Rent per potential customer: Cluster 0 £0.13, Cluster 1 £1.03, Cluster 2 £0.81, Cluster 3 £0.11, Cluster 4 £0.09


In [195]:
coffee_cluster3

Unnamed: 0,Postcode,Area,Area Latitude,Area Longitude,Venue,Venue Latitude,Venue Longitude,Population,Median Rent pcm
0,EC1V,"Finsbury (east), Moorfields Eye Hospital",51.5268,-0.0954,Central Street Cafe,51.526387,-0.096519,13065.0,2253
1,EC1V,"Finsbury (east), Moorfields Eye Hospital",51.5268,-0.0954,Jimmy And The Bee,51.526402,-0.100223,13065.0,2253
2,EC1V,"Finsbury (east), Moorfields Eye Hospital",51.5268,-0.0954,Westland Coffee & Wine,51.528194,-0.090467,13065.0,2253
3,EC1V,"Finsbury (east), Moorfields Eye Hospital",51.5268,-0.0954,Fix Coffee,51.523333,-0.09326,13065.0,2253
4,EC1V,"Finsbury (east), Moorfields Eye Hospital",51.5268,-0.0954,Goswell Road Coffee,51.525715,-0.099773,13065.0,2253
5,EC1Y,"St Luke's, Bunhill Fields",51.5235,-0.0903,Fix Coffee,51.523333,-0.09326,3928.0,2253
6,EC1Y,"St Luke's, Bunhill Fields",51.5235,-0.0903,Ozone Coffee Roasters,51.524693,-0.086737,3928.0,2253
7,EC1Y,"St Luke's, Bunhill Fields",51.5235,-0.0903,Giddy Up,51.522191,-0.09347,3928.0,2253
8,EC1Y,"St Luke's, Bunhill Fields",51.5235,-0.0903,Shoreditch Grind,51.525781,-0.087828,3928.0,2253
9,EC1Y,"St Luke's, Bunhill Fields",51.5235,-0.0903,Hermanos Colombian coffee Roasters,51.525835,-0.087688,3928.0,2253


## Results

As can be seen from the above code, there was not a conclusive answer as to where the best place to open a coffee shop would be. Factors taken into consideration were, the scale of competition from other coffee shops, the population of the area, the rent of the area and the rent in comparison to the number of potential customers. Based on these factors, I think the best place to open a coffee shop would be in cluster 3 as while the rent is not the cheapest (£2324.56), there is the highest potential customer base (1124.83 people per coffee shop) and relatively one of the cheapest rents per potential customer (£0.11 per potential customer). Cluster 3 relates to areas including Finsbury (East), Moorfield's Eye Hospital, St Luke's, Bunhill Fields, Broadgate, Liverpool Street and Barbican (turquoise on the map above).

## Discussion

During this project I encountered many issues including a poorly defined brief, limited Foursquare queries and difficulty acquiring data.

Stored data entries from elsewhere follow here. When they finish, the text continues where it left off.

-- ==== Sys2Proof/Machine/Port.lean ====
section
/-! DEFINITION. The flits and the ports of the Miljor Link (R388, R389), and the port that a transaction leaves by (R390). -/

namespace Sys2Proof.Machine

/-! ### Flits (R388) -/

/-- One bit into a CRC-16 of polynomial 0x1021. -/
def crcBit (c : BitVec 16) (b : Bool) : BitVec 16 :=
  let t := c.getLsbD 15 != b
  (c <<< 1) ^^^ (if t then 0x1021 else 0)

/-- The CRC of a flit's bits [239:0], the most significant one first, from 0xFFFF (R388; log entry 17). -/
def crcOf (f : BitVec 256) : BitVec 16 := (List.range 240).foldl (fun c i => crcBit c (f.getLsbD (239 - i))) 0xFFFF

/-- A flit's CRC is good. -/
def crcGood (f : BitVec 256) : Bool := fld f 240 16 == (crcOf f).toNat

def flitKind (f : BitVec 256) : Nat := fld f 236 4

/-- The number that an acknowledgement names (log entry 17). -/
def flitSeq (f : BitVec 256) : Nat := fld f 0 12

/-- A flit of a kind with its CRC. -/
def mkFlit (kind payload : Nat) : BitVec 256 :=
  let f : BitVec 256 := .ofNat 256 (payload % 2 ^ 236 + kind % 16 * 2 ^ 236)
  setFld f 240 16 (crcOf f).toNat

/-! ### Ports (R389) -/

def State.port (s : State) (k : Nat) : Port := s.dev.ports.get .reset k
def State.onPort (s : State) (k : Nat) (f : Port → Port) : State :=
  s.onDev fun d => { d with ports := d.ports.put k (f (d.ports.get .reset k)) }

/-- A port sends a flit, numbered from the end of training, and keeps it to replay; it keeps the last 512. -/
def Port.send (p : Port) (f : BitVec 256) : Port := { p with
  txSeq := (p.txSeq + 1) % 4096
  buf := (p.buf ++ [(p.txSeq, f, 0)]).drop (p.buf.length + 1 - 512)
  out := p.out ++ [f] }

/-! ### Transactions to another device (R390) -/

def State.routeOf (s : State) (d : Nat) : Word := s.dev.route.get 0 d

/-- The port by which a transaction to a device leaves: one of its route's, chosen by hashing the 128-byte line address; none
where no port is left. -/
def State.portOf (s : State) (d key : Nat) : Option Nat :=
  let ps := ones 8 (s.routeOf d).toNat
  ps[Config.portHash (key / 128) % ps.length]?

/-- A transaction to a location that another device holds leaves by its port, as a head flit whose content the spec leaves
open (R388; log entry 120); a port that trains sends it then. -/
def State.transact (s : State) (key : Nat) : State :=
  let d := keyDev s.ownDev key
  match if d = s.ownDev then none else s.portOf d key with
  | none => s
  | some k =>
    let f := mkFlit 1 (Config.freeWord s.free).toNat
    { s with free := s.free + 1 }.onPort k fun p => { p.send f with out := if p.st = 2 then p.out ++ [f] else p.out }

end Sys2Proof.Machine
end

I do not believe my brief was very well defined for this problem as I do not have very clear goals as to what factors are the most important for a new business. If I were to do this project again, I would like to more thoroughly research what is the most important to capitalise on e.g. rent, potential competitors or some other factor. I also was unable to query Foursquare as many times as I would like for the ratings of each coffee shop under the Sandbox tier account, and so had to change the way I went about this project. The last major problem I encountered was difficulty getting the data I would have liked to use. I would have liked to look at the ratings of each coffee shop as mentioned, as well as the average sales for coffee shops per area, independent vs chain coffee shops in each area etc. Datasets appeared to be pretty hard to find by just searching online, especially when looking for free datasets as most were behind a paywall.

## Conclusion

I summarised from this project that the best place to open a coffee shop would be in cluster 3, which includes the areas of Barbican, Broadgate and Liverpool Street.